Couldn't have put it better myself.


----------



## PilbaraPythons (Apr 10, 2008)

I actually agree with most of what he has said about wild caught snakes. And many points are proven and valid. Let’s keep this clear though, I am simply asking a question that heaps of well known herpers in this country would like an answer to in regards to 1st generation compared to 2nd generation, nothing else, (yet ).

The importance of accountability from un proven or unsupported claims that influence people (especially new keepers) in a popular reptile magazine however, erodes the very value of such a publication. That is only one part of what is wrong here.

To add fuel to the motivation of this thread ( and to keep this honest ) I must mention that I have been rung up by several people and informed that Mr Stone was very annoyed (and that word is being polite) with me over questioning his integrity in a similar thread a while back Furthermore I was also told that his up and coming article was an indirect dig at me because of it. I would sincerely like to think that this is not true as this would be disappointing (not to mention unethical) and to be fair to Simon I should not condemn him on rumor, especially as I haven’t yet ever read the alleged article.

And Flavirufus
If you think I am the jealous type, then you clearly don’t know me very well at all and I can tell you that you are way off the mark. I do admire his marketing skills however.
It is funny though how often when somebody takes somebody to task, the cop out is always “Oh he must be jealous”. Of course it wouldn’t have anything to do with me and others getting clarification about his statement which could clearly effect peoples perception of our own 1st generation captive bred progeny would it now? 

Taking your tact though, it could be also alleged that Mr Stone is the one who is jealous of the huge amounts of captive bred woma’s from easily obtained wild caught specimens that we and others are pumping out which has clearly had a huge impact on bringing down prices of a species he no doubt has done financially well on over the years. Rather than being jealous I prefer to think that as a businessman he would just be plain livid which is totally understandable, as if the boot was on the other foot, I would be also.

Cheers Dave


----------



## flavirufus (Apr 10, 2008)

ad said:


> He should clarify his statements if questioned - if he is basing them on scientific study let us know.



Hi Adam,

Of course he's not basing it on a scientific study! If we had to carry out a scientific study before we shared our thoughts on anything about reptile keeping, we'd be living in near complete ignorance. No one's asking Dave to provide scientific evidence for any of his claims regarding wild caught animals and nor should we either.

There are however some wonderful studies on selective breeding (no, they're not on reptiles, yes, they are applicable to reptiles) that clearly demonstartive that behavioural characteristics can be selected for. Therefore, there is a scientific basis for Simon's claims. I haven't seen the '1st generation hatchies v multi generation hatchies' staement other than in these threads, but this would still hold true if selective pressure have been applied (either by passive or active selection).

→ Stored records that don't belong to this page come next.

-- ==== Sys2Proof/Machine/Dispatch.lean ====
section
/-! DEFINITION. Dispatch: one arm for each row of the table of operations and events, one meaning for each arm. -/

namespace Sys2Proof.Machine

open Sys2Proof

/-- What a step of the machine does: an instruction that fires on the current firing, or an event. -/
def exec (i : Instr) (s : State) : Host.Outcome State Fault Refusal :=
  match i with
  | .mov h => Sys2Proof.Machine.execMov h s
  | .fan3 h t2 => Sys2Proof.Machine.execFan3 h t2 s
  | .fan4 h t2 t3 => Sys2Proof.Machine.execFan4 h t2 t3 s
  | .nul h => Sys2Proof.Machine.execNul h s
  | .steer h n => Sys2Proof.Machine.execSteer h n s
  | .gate h n => Sys2Proof.Machine.execGate h n s
  | .merge h => Sys2Proof.Machine.execMerge h s
  | .iter h w => Sys2Proof.Machine.execIter h w s
  | .iterx h imm => Sys2Proof.Machine.execIterx h imm s
  | .tagget h => Sys2Proof.Machine.execTagget h s
  | .tagset h => Sys2Proof.Machine.execTagset h s
  | .slotset h vs => Sys2Proof.Machine.execSlotset h vs s
  | .sticky h => Sys2Proof.Machine.execSticky h s
  | .purge h => Sys2Proof.Machine.execPurge h s
  | .stop h l => Sys2Proof.Machine.execStop h l s
  | .stopt h l => Sys2Proof.Machine.execStopt h l s
  | .add h ty => Sys2Proof.Machine.execAdd h ty s
  | .sub h ty => Sys2Proof.Machine.execSub h ty s
  | .adds h ty => Sys2Proof.Machine.execAdds h ty s
  | .subs h ty => Sys2Proof.Machine.execSubs h ty s
  | .neg h ty => Sys2Proof.Machine.execNeg h ty s
  | .abs h ty => Sys2Proof.Machine.execAbs h ty s
  | .mul h ty => Sys2Proof.Machine.execMul h ty s
  | .mulh h ty => Sys2Proof.Machine.execMulh h ty s
  | .div h ty => Sys2Proof.Machine.execDiv h ty s
  | .rem h ty => Sys2Proof.Machine.execRem h ty s
  | .min h ty => Sys2Proof.Machine.execMin h ty s
  | .max h ty => Sys2Proof.Machine.execMax h ty s
  | .lea h ty vs off => Sys2Proof.Machine.execLea h ty vs off s
  | .sel h ty => Sys2Proof.Machine.execSel h ty s
  | .sext h ty n => Sys2Proof.Machine.execSext h ty n s
  | .zext h ty n => Sys2Proof.Machine.execZext h ty n s
  | .and h ty => Sys2Proof.Machine.execAnd h ty s
  | .or h ty => Sys2Proof.Machine.execOr h ty s
  | .xor h ty => Sys2Proof.Machine.execXor h ty s
  | .andn h ty => Sys2Proof.Machine.execAndn h ty s
  | .not h ty => Sys2Proof.Machine.execNot h ty s
  | .shl h ty => Sys2Proof.Machine.execShl h ty s
  | .shr h ty => Sys2Proof.Machine.execShr h ty s
  | .sra h ty => Sys2Proof.Machine.execSra h ty s
  | .rol h ty => Sys2Proof.Machine.execRol h ty s
  | .clz h ty => Sys2Proof.Machine.execClz h ty s
  | .ctz h ty => Sys2Proof.Machine.execCtz h ty s
  | .popc h ty => Sys2Proof.Machine.execPopc h ty s
  | .bswap h ty => Sys2Proof.Machine.execBswap h ty s
  | .teq h ty => Sys2Proof.Machine.execTeq h ty s
  | .tne h ty => Sys2Proof.Machine.execTne h ty s
  | .tlt h ty => Sys2Proof.Machine.execTlt h ty s
  | .tle h ty => Sys2Proof.Machine.execTle h ty s
  | .addi h ty imm => Sys2Proof.Machine.execAddi h ty imm s
  | .andi h ty imm => Sys2Proof.Machine.execAndi h ty imm s
  | .ori h ty imm => Sys2Proof.Machine.execOri h ty imm s
  | .xori h ty imm => Sys2Proof.Machine.execXori h ty imm s
  | .shli h ty k => Sys2Proof.Machine.execShli h ty k s
  | .shri h ty k => Sys2Proof.Machine.execShri h ty k s
  | .srai h ty k => Sys2Proof.Machine.execSrai h ty k s
  | .teqi h ty imm => Sys2Proof.Machine.execTeqi h ty imm s
  | .tlti h ty imm => Sys2Proof.Machine.execTlti h ty imm s
  | .tlei h ty imm => Sys2Proof.Machine.execTlei h ty imm s
  | .movi h ty imm => Sys2Proof.Machine.execMovi h ty imm s
  | .movhi h ty imm => Sys2Proof.Machine.execMovhi h ty imm s
  | .movx h ty v => Sys2Proof.Machine.execMovx h ty v s
  | .fadd h ty r => Sys2Proof.Machine.execFadd h ty r s
  | .fsub h ty r => Sys2Proof.Machine.execFsub h ty r s
  | .fmul h ty r => Sys2Proof.Machine.execFmul h ty r s
  | .fma h ty r => Sys2Proof.Machine.execFma h ty r s
  | .fms h ty r => Sys2Proof.Machine.execFms h ty r s
  | .fnma h ty r => Sys2Proof.Machine.execFnma h ty r s
  | .fmin h ty => Sys2Proof.Machine.execFmin h ty s
  | .fmax h ty => Sys2Proof.Machine.execFmax h ty s
  | .fabs h ty => Sys2Proof.Machine.execFabs h ty s
  | .fneg h ty => Sys2Proof.Machine.execFneg h ty s
  | .fcps h ty => Sys2Proof.Machine.execFcps h ty s
  | .fdiv h ty r => Sys2Proof.Machine.execFdiv h ty r s
  | .fsqrt h ty r => Sys2Proof.Machine.execFsqrt h ty r s
  | .frcp h ty r => Sys2Proof.Machine.execFrcp h ty r s
  | .frsq h ty r => Sys2Proof.Machine.execFrsq h ty r s
  | .fexp2 h ty r => Sys2Proof.Machine.execFexp2 h ty r s
  | .tfeq h ty => Sys2Proof.Machine.execTfeq h ty s
  | .tflt h ty => Sys2Proof.Machine.execTflt h ty s
  | .tfle h ty => Sys2Proof.Machine.execTfle h ty s
  | .tfun h ty => Sys2Proof.Machine.execTfun h ty s
  | .frnd h ty r => Sys2Proof.Machine.execFrnd h ty r s
  | .cvt h dty sty r q => Sys2Proof.Machine.execCvt h dty sty r q s
  | .fsum h ty r w => Sys2Proof.Machine.execFsum h ty r w s
  | .fdot h ty r w => Sys2Proof.Machine.execFdot h ty r w s
  | .pexp h ty => Sys2Proof.Machine.execPexp h ty s
  | .pmac h ty r => Sys2Proof.Machine.execPmac h ty r s
  | .ld h ty m => Sys2Proof.Machine.execLd h ty m s
  | .ldx h ty m => Sys2Proof.Machine.execLdx h ty m s
  | .ldl h ty m => Sys2Proof.Machine.execLdl h ty m s
  | .ldt h ty m => Sys2Proof.Machine.execLdt h ty m s
  | .st h ty m => Sys2Proof.Machine.execSt h ty m s
  | .stx h ty m => Sys2Proof.Machine.execStx h ty m s
  | .stl h ty m => Sys2Proof.Machine.execStl h ty m s
  | .pref h m => Sys2Proof.Machine.execPref h m s
  | .amoadd h ty m => Sys2Proof.Machine.execAmoadd h ty m s
  | .amoand h ty m => Sys2Proof.Machine.execAmoand h ty m s
  | .amoor h ty m => Sys2Proof.Machine.execAmoor h ty m s
  | .amoxor h ty m => Sys2Proof.Machine.execAmoxor h ty m s
  | .amomin h ty m => Sys2Proof.Machine.execAmomin h ty m s
  | .amomax h ty m => Sys2Proof.Machine.execAmomax h ty m s
  | .amoswp h ty m => Sys2Proof.Machine.execAmoswp h ty m s
  | .amocas h ty m => Sys2Proof.Machine.execAmocas h ty m s
  | .amofadd h ty m => Sys2Proof.Machine.execAmofadd h ty m s
  | .fence h m => Sys2Proof.Machine.execFence h m s
  | .waita h ty m => Sys2Proof.Machine.execWaita h ty m s
  | .wake h m => Sys2Proof.Machine.execWake h m s
  | .retry h => Sys2Proof.Machine.execRetry h s
  | .sopen h port sc => Sys2Proof.Machine.execSopen h port sc s
  | .sclose h => Sys2Proof.Machine.execSclose h s
  | .spos h => Sys2Proof.Machine.execSpos h s
  | .mrg h ty d => Sys2Proof.Machine.execMrg h ty d s
  | .mrgcfg h => Sys2Proof.Machine.execMrgcfg h s
  | .crd h ty => Sys2Proof.Machine.execCrd h ty s
  | .mwld h l => Sys2Proof.Machine.execMwld h l s
  | .mwswap h => Sys2Proof.Machine.execMwswap h s
  | .mstr h => Sys2Proof.Machine.execMstr h s
  | .mrdo h => Sys2Proof.Machine.execMrdo h s
  | .mzero h => Sys2Proof.Machine.execMzero h s
  | .mcfg h => Sys2Proof.Machine.execMcfg h s
  | .kvld h ty m => Sys2Proof.Machine.execKvld h ty m s
  | .kvst h ty m => Sys2Proof.Machine.execKvst h ty m s
  | .kvapp h => Sys2Proof.Machine.execKvapp h s
  | .kvqry h => Sys2Proof.Machine.execKvqry h s
  | .smxupd h ty => Sys2Proof.Machine.execSmxupd h ty s
  | .drvdecl h => Sys2Proof.Machine.execDrvdecl h s
  | .drvdrop h => Sys2Proof.Machine.execDrvdrop h s
  | .dld h ty m => Sys2Proof.Machine.execDld h ty m s
  | .dldl h ty m => Sys2Proof.Machine.execDldl h ty m s
  | .drvsync h => Sys2Proof.Machine.execDrvsync h s
  | .drvstat h => Sys2Proof.Machine.execDrvstat h s
  | .lease h n d => Sys2Proof.Machine.execLease h n d s
  | .rplhint h x => Sys2Proof.Machine.execRplhint h x s
  | .tickrd h x => Sys2Proof.Machine.execTickrd h x s
  | .rplcnt h => Sys2Proof.Machine.execRplcnt h s
  | .read h g => Sys2Proof.Machine.execRead h g s
  | .write h g => Sys2Proof.Machine.execWrite h g s
  | .bro h off => Sys2Proof.Machine.execBro h off s
  | .bri h => Sys2Proof.Machine.execBri h s
  | .call h off => Sys2Proof.Machine.execCall h off s
  | .ret h => Sys2Proof.Machine.execRet h s
  | .halt h => Sys2Proof.Machine.execHalt h s
  | .launch h q => Sys2Proof.Machine.execLaunch h q s
  | .unitend h => Sys2Proof.Machine.execUnitend h s
  | .yield h => Sys2Proof.Machine.execYield h s
  | .grpcnt h => Sys2Proof.Machine.execGrpcnt h s
  | .grpwait h => Sys2Proof.Machine.execGrpwait h s
  | .grpcan h => Sys2Proof.Machine.execGrpcan h s
  | .barinit h => Sys2Proof.Machine.execBarinit h s
  | .baradd h => Sys2Proof.Machine.execBaradd h s
  | .bararr h => Sys2Proof.Machine.execBararr h s
  | .barwt h => Sys2Proof.Machine.execBarwt h s
  | .bartst h => Sys2Proof.Machine.execBartst h s
  | .engpost h => Sys2Proof.Machine.execEngpost h s
  | .engqry h => Sys2Proof.Machine.execEngqry h s
  | .trap h code => Sys2Proof.Machine.execTrap h code s
  | .eret h => Sys2Proof.Machine.execEret h s
  | .csrrd h n x => Sys2Proof.Machine.execCsrrd h n x s
  | .csrwr h n x => Sys2Proof.Machine.execCsrwr h n x s
  | .mark h => Sys2Proof.Machine.execMark h s
  | .brk h => Sys2Proof.Machine.execBrk h s
  | .ownqry h => Sys2Proof.Machine.execOwnqry h s
  | .cfgld h pin => Sys2Proof.Machine.execCfgld h pin s
  | .cfgswap h => Sys2Proof.Machine.execCfgswap h s
  | .cfgdrain h => Sys2Proof.Machine.execCfgdrain h s
  | .cfgpin h pin => Sys2Proof.Machine.execCfgpin h pin s
  | .cfgqry h x => Sys2Proof.Machine.execCfgqry h x s
  | .tlbinv h vs => Sys2Proof.Machine.execTlbinv h vs s
  | .tlbinva h vs => Sys2Proof.Machine.execTlbinva h vs s
  | .biasreq h => Sys2Proof.Machine.execBiasreq h s
  | .pgmig h => Sys2Proof.Machine.execPgmig h s
  | .pgqry h => Sys2Proof.Machine.execPgqry h s
  | .tokenAccept core x y => Sys2Proof.Machine.execTokenAccept core x y s
  | .spillRefill core x y => Sys2Proof.Machine.execSpillRefill core x y s
  | .slotImageFetch core x y slot => Sys2Proof.Machine.execSlotImageFetch core x y slot s
  | .coreQuiescent core c => Sys2Proof.Machine.execCoreQuiescent core c s
  | .markerArrival core n => Sys2Proof.Machine.execMarkerArrival core n s
  | .trestleGrant core c unit t => Sys2Proof.Machine.execTrestleGrant core c unit t s
  | .blockMap core t => Sys2Proof.Machine.execBlockMap core t s
  | .blockSettlement core t => Sys2Proof.Machine.execBlockSettlement core t s
  | .watchdog core t => Sys2Proof.Machine.execWatchdog core t s
  | .doorbell q v => Sys2Proof.Machine.execDoorbell q v s
  | .queueEnable q => Sys2Proof.Machine.execQueueEnable q s
  | .queueDisable q => Sys2Proof.Machine.execQueueDisable q s
  | .recordTake die => Sys2Proof.Machine.execRecordTake die s
  | .unitTakesPlace core => Sys2Proof.Machine.execUnitTakesPlace core s
  | .unitCompletion core c unit => Sys2Proof.Machine.execUnitCompletion core c unit s
  | .configLoad cluster n => Sys2Proof.Machine.execConfigLoad cluster n s
  | .drainComplete id => Sys2Proof.Machine.execDrainComplete id s
  | .drainTimeout id => Sys2Proof.Machine.execDrainTimeout id s
  | .spareRepair core x y => Sys2Proof.Machine.execSpareRepair core x y s
  | .portReport id => Sys2Proof.Machine.execPortReport id s
  | .portAccessIssue id => Sys2Proof.Machine.execPortAccessIssue id s
  | .streamElement core port sc => Sys2Proof.Machine.execStreamElement core port sc s
  | .outputStreamToken core port sc => Sys2Proof.Machine.execOutputStreamToken core port sc s
  | .mergeInput core n => Sys2Proof.Machine.execMergeInput core n s
  | .mergeNodeDecision core n => Sys2Proof.Machine.execMergeNodeDecision core n s
  | .fifoAccept core n => Sys2Proof.Machine.execFifoAccept core n s
  | .fifoEmit core m => Sys2Proof.Machine.execFifoEmit core m s
  | .formatIsland core n => Sys2Proof.Machine.execFormatIsland core n s
  | .matrixCommandFire core n => Sys2Proof.Machine.execMatrixCommandFire core n s
  | .planeLoadComplete core => Sys2Proof.Machine.execPlaneLoadComplete core s
  | .homeAccess id => Sys2Proof.Machine.execHomeAccess id s
  | .accessCompletion id => Sys2Proof.Machine.execAccessCompletion id s
  | .waitaPoll id => Sys2Proof.Machine.execWaitaPoll id s
  | .orderedAtomicArrival id => Sys2Proof.Machine.execOrderedAtomicArrival id s
  | .orderedAtomicRetry id => Sys2Proof.Machine.execOrderedAtomicRetry id s
  | .deltaApply die n => Sys2Proof.Machine.execDeltaApply die n s
  | .rescan die n => Sys2Proof.Machine.execRescan die n s
  | .flushMarker id home => Sys2Proof.Machine.execFlushMarker id home s
  | .publish die n res => Sys2Proof.Machine.execPublish die n res s
  | .buildComplete die n => Sys2Proof.Machine.execBuildComplete die n s
  | .ptsAdvance core => Sys2Proof.Machine.execPtsAdvance core s
  | .trackerDecay => Sys2Proof.Machine.execTrackerDecay s
  | .rebase => Sys2Proof.Machine.execRebase s
  | .scrubReport => Sys2Proof.Machine.execScrubReport s
  | .jobArrival die n => Sys2Proof.Machine.execJobArrival die n s
  | .jobStart die e => Sys2Proof.Machine.execJobStart die e s
  | .jobLanding die e => Sys2Proof.Machine.execJobLanding die e s
  | .ringTimeout die e => Sys2Proof.Machine.execRingTimeout die e s
  | .copyingComplete id => Sys2Proof.Machine.execCopyingComplete id s
  | .freezingComplete id => Sys2Proof.Machine.execFreezingComplete id s
  | .cutComplete c => Sys2Proof.Machine.execCutComplete c s
  | .saveImageWritten c => Sys2Proof.Machine.execSaveImageWritten c s
  | .scrub => Sys2Proof.Machine.execScrub s
  | .requestFlit port r => Sys2Proof.Machine.execRequestFlit port r s
  | .completionFlit port id v => Sys2Proof.Machine.execCompletionFlit port id v s
  | .recallFlit port m pa bytes => Sys2Proof.Machine.execRecallFlit port m pa bytes s
  | .collectiveFlit die e v => Sys2Proof.Machine.execCollectiveFlit die e v s
  | .managementFlit port msg => Sys2Proof.Machine.execManagementFlit port msg s
  | .ackFlit port seq => Sys2Proof.Machine.execAckFlit port seq s
  | .nakFlit port seq => Sys2Proof.Machine.execNakFlit port seq s
  | .abortFlit die e => Sys2Proof.Machine.execAbortFlit die e s
  | .completionTimeout id => Sys2Proof.Machine.execCompletionTimeout id s
  | .trainingComplete port lanes => Sys2Proof.Machine.execTrainingComplete port lanes s
  | .trainingTimeout port => Sys2Proof.Machine.execTrainingTimeout port s
  | .laneLoss port lane => Sys2Proof.Machine.execLaneLoss port lane s
  | .peerLoss port => Sys2Proof.Machine.execPeerLoss port s
  | .portEnable port => Sys2Proof.Machine.execPortEnable port s
  | .portDisable port => Sys2Proof.Machine.execPortDisable port s
  | .powerGood => Sys2Proof.Machine.execPowerGood s
  | .claim m => Sys2Proof.Machine.execClaim m s
  | .handover m succ => Sys2Proof.Machine.execHandover m succ s
  | .detach m => Sys2Proof.Machine.execDetach m s
  | .cut m c cls => Sys2Proof.Machine.execCut m c cls s
  | .cutCheckpoint m c cls => Sys2Proof.Machine.execCutCheckpoint m c cls s
  | .cutResume m c cls => Sys2Proof.Machine.execCutResume m c cls s
  | .flip m frame host => Sys2Proof.Machine.execFlip m frame host s
  | .post m c a => Sys2Proof.Machine.execPost m c a s
  | .stream m len => Sys2Proof.Machine.execStream m len s
  | .quote m nonce => Sys2Proof.Machine.execQuote m nonce s
  | .resetCold m => Sys2Proof.Machine.execResetCold m s
  | .resetWarm m => Sys2Proof.Machine.execResetWarm m s
  | .ownershipLapse => Sys2Proof.Machine.execOwnershipLapse s
  | .throttleStep watts tj => Sys2Proof.Machine.execThrottleStep watts tj s
  | .thermalTrip => Sys2Proof.Machine.execThermalTrip s
  | .contextCreate iss c v => Sys2Proof.Machine.execContextCreate iss c v s
  | .contextDestroy iss c => Sys2Proof.Machine.execContextDestroy iss c s
  | .tickbaseWrite iss v => Sys2Proof.Machine.execTickbaseWrite iss v s
  | .registerWrite w r v => Sys2Proof.Machine.execRegisterWrite w r v s
  | .recallTimeout id => Sys2Proof.Machine.execRecallTimeout id s
  | .peerPresent port peer => Sys2Proof.Machine.execPeerPresent port peer s
  | .badFlit port reserved => Sys2Proof.Machine.execBadFlit port reserved s
  | .resumeComplete c => Sys2Proof.Machine.execResumeComplete c s
  | .ready => Sys2Proof.Machine.execReady s
  | .duplicatedStateCompare cs => Sys2Proof.Machine.execDuplicatedStateCompare cs s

It's possible Simon will be elaborating on his thoughts in future magazine articles. Given the debate seems to have arisen because of past articles, that seems like an appropriate forum.

Regards,
Matt


----------



## Slateman (Apr 10, 2008)

PilbaraPythons said:


> I have no idea whether he will reply or not.
> The challenge has been made, it is now up to him to explain, if he wants to of course.
> 
> Cheers Dave



Hmm. I don't see why he should. 
Most of this stuff was said when there was discussion about his article in Australian Magazine few months ago.

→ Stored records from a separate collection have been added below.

/-- The bytes that store k of an MRDO writes (R309, R310): 128 bytes of the rows' entries in order. -/
def readOut (m : MTile) (row0 oty es sat k : Nat) : List Byte :=
  (List.range (128 / es)).flatMap fun j =>
    bytesLE es (readEntry m.isInt oty (decide (sat = 1)) (m.acc (row0 + (128 / es * k + j) / m.cols) ((128 / es * k + j) % m.cols))).1

/-- An operation of a tile goes on: one of a configuration, of a context that runs. -/
def GoesOn (s : State) (core : Nat) (c : MCmd) : Prop :=
  let m := (s.core core).matrix
  core < 128 ∧ m.run = some c ∧ m.st ≠ .held ∧ tileMoves s m = true ∧ c.firing.core = core ∧ c.firing.trestle = none

end Sys2Proof.Claim

section

open Sys2Proof Sys2Proof.Machine Sys2Proof.Claim

/-! ## The matrix tile -/

/-- R304, R309, R310: a matrix instruction puts its command into the tile's store. R304 to R306, R310, R313: a command of no owner is
turned away unless it is an MCFG, which takes the tile with the types it names, answers BUSY over a held operation and REJECTED for a pair
that is none; MWLD begins to load the shadow plane; MWSWAP makes it the active one under its tag as generation; MZERO clears rows;
commands whose condition does not hold wait, and those beyond the tile's limits end in ERROR. When a command's limits are checked is the
model's reading (log 28). -/
def Obligations.MatrixCommands : Prop :=
  (∀ (h : Hdr) (s : State), Runs h s → IsData s.cur.a →
    let stored (i : Instr) : Host.Outcome State Fault Refusal := .next (withMatrix s s.cur.core fun m => { m with cmds := m.cmds ++ [⟨i, s.cur, 0⟩] })
    (∀ l, exec (.mwld h l) s = stored (.mwld h l)) ∧ exec (.mwswap h) s = stored (.mwswap h) ∧
      exec (.mzero h) s = stored (.mzero h) ∧ exec (.mcfg h) s = stored (.mcfg h) ∧
      (IsData s.cur.b → exec (.mstr h) s = stored (.mstr h) ∧ (s.cur.poison = false → exec (.mrdo h) s = stored (.mrdo h)))) ∧
  (∀ (s : State) (core n : Nat) (c : MCmd), Examined s core n c →
    let m := (s.core core).matrix
    let a := cmdA c
    let b := cmdB c
    let t := c.firing.tag.iter
    let gone := taken s core n
    let fires (u : State) : Prop := exec (.matrixCommandFire core n) s = .next u
    (∀ h, c.instr = .mcfg h → (m.owner = none ∨ Owns m c) →
      ((m.st = .held ∨ m.loadHeld = true) → fires (told gone c .data (BitVec.ofNat 64 (4 * 2 ^ 56)))) ∧
      (m.st ≠ .held → m.loadHeld = false → m.run = none →
        (a % 2 ^ 56 = 0 → (a / 2 ^ 60, a / 2 ^ 56 % 16) ∈ pairs → (m.load = none ∨ m.owner = none) →
          fires (told (withMatrix gone core fun x => { MTile.init with
            owner := some (c.firing.ctx, c.firing.tag.unit), st := .idle, wty := tyOf (a / 2 ^ 60), aty := tyOf (a / 2 ^ 56 % 16), gen := t,
            cmds := x.cmds }) c .data 0)) ∧
        (Owns m c → m.load ≠ none → fires s) ∧
        ((a % 2 ^ 56 ≠ 0 ∨ (a / 2 ^ 60, a / 2 ^ 56 % 16) ∉ pairs) → (m.load = none ∨ m.owner = none) →
          ∃ u, fires u ∧ (u.core core).matrix = (gone.core core).matrix))) ∧
    (m.owner = none → ((∃ h l, c.instr = .mwld h l) ∨ ∃ h, c.instr = .mwswap h ∨ c.instr = .mstr h ∨ c.instr = .mrdo h ∨ c.instr = .mzero h) →
      fires (told gone c .error (val c.firing.a))) ∧
    (∀ o, m.owner = some o → ¬ Owns m c → fires s) ∧
    (Owns m c →
      (∀ h l, c.instr = .mwld h l →
        (a % 128 ≠ 0 → fires (told gone c .error (val c.firing.a))) ∧
        (a % 128 = 0 → m.sst = .empty → m.st ≠ .held →
          fires (withMatrix gone core fun x => { x with sst := .loading, load := some c })) ∧
        (a % 128 = 0 → m.sst ≠ .empty → fires s)) ∧
      (∀ h, c.instr = .mwswap h → a < 2 ^ 16 →
        (m.run = none → m.sst = .full → a ≤ m.d → fires (told (withMatrix gone core fun x => { x with
          plane := x.shadow, pst := .full, shadow := [], sst := .empty, gen := t, d := 0, written := [], ready := some t }) c .data
            (t.setWidth 64))) ∧
        ((m.sst ≠ .full ∨ m.d < a) → fires s)) ∧
      (∀ h, c.instr = .mstr h →
        ((b % 2 ^ 47 ≠ 0 ∨ m.rows < b / 2 ^ 48 % 2 ^ 8 + b / 2 ^ 56 + 1 ∨ a % (if m.isE2m1 then 2 else 128) ≠ 0) →
          fires (told gone c .error (val c.firing.a))) ∧
        (b % 2 ^ 47 = 0 → b / 2 ^ 48 % 2 ^ 8 + b / 2 ^ 56 + 1 ≤ m.rows → a % (if m.isE2m1 then 2 else 128) = 0 →
          (m.gen ≠ t ∨ m.ready ≠ some t) → fires s)) ∧
      (∀ h, c.instr = .mrdo h →
        ((b % 2 ^ 26 ≠ 0 ∨ m.rows < b / 2 ^ 26 % 2 ^ 8 + b / 2 ^ 34 % 2 ^ 8 + 1 ∨ a % 128 ≠ 0 ∨ otySize m.isInt (b / 2 ^ 44 % 16) = 0) →
          fires (told gone c .error (val c.firing.a)))) ∧
      (∀ h, c.instr = .mzero h → let row0 := a / 2 ^ 26 % 2 ^ 8
        let rows := a / 2 ^ 34 % 2 ^ 8 + 1
        a % 2 ^ 26 = 0 → a / 2 ^ 42 % 2 ^ 6 = 0 →
        (m.rows < row0 + rows → fires (told gone c .error (val c.firing.a))) ∧
        (row0 + rows ≤ m.rows → (m.gen ≠ t ∨ m.d < a / 2 ^ 48) → fires s) ∧
        (row0 + rows ≤ m.rows → m.run = none → m.gen = t → a / 2 ^ 48 ≤ m.d → ∃ x : MTile,
          fires (told (withMatrix gone core fun _ => x) c .data (val c.firing.a)) ∧ x.written = m.written ∧
            ∀ i k, k < m.cols → x.acc i k = if row0 ≤ i ∧ i < row0 + rows then .val 0 else m.acc i k))))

I don't think that he is going to slander other herpetologists in public forum in so call challenge.:shock:


----------



## Retic (Apr 10, 2008)

I tend to agree, there is no real reason for him to explain his opinion. He has bred many 100's of snakes and is no doubt basing his findings on what he has observed over the years. 
People who want to buy wild caught will do so and the same applies to those who favour captive bred and many who have no preference either way.


----------



## TrueBlue (Apr 10, 2008)

But boa the question asked was not about wild caught animals, it was about 1st generation captive bred against 2nd, 3rd etc.
Which every experianced herper that i know of will tell you there is no difference in keeping or temperament wise.
Infact imo with first generation you still have a lot of genetic diversity to work with, which is excitting stuff as any thing may pop up.
Once the animals have been breed for 3 or so generations pretty much all that is lost and only the same boring forms will always appear.
So imo 1st generation captive bred is far more excitting to work with and in that sence, dear i say, superior to 2nd, 3rd, 4th etc.


----------



## Retic (Apr 10, 2008)

Rob, I'm not quite sure what you are saying. You said this in relation to hypo coastals "but these are the real deal and have taken a bit off selective breeding to produce.
The next couple of generations will see some real screemers pop out for sure." 
Doesn't what you just said completely contradict this ? Surely the whole point of captive breeding is to do exactly what you said above, through several generations you refine the best points ? If anything exciting has been lost why bother continuing with a line to improve it which is what just about every breeder does ?


----------



## SnakePower (Apr 10, 2008)

I agree that these articles have been taken far too personally, when I think the idea behind them is to primarily educate newbies to the hobbie. These articles are stating what many people know is the case, but never say. It goes to reason that a captive bred animal is going to be a better suited captive as it knows no life as a wild animal of the same. Therefore it will eat easier once feeding, not necessarily having to go "hunting" for it's meals etc and same goes with breeding time. A captive bred animal is exactly that a captive bred animal, not a wild one trying to accept it's new life as a captive. While many animals I am sure adjust well to becoming captives, some just don't. It is these basic points/reasons that I think the articles have been trying to get across. 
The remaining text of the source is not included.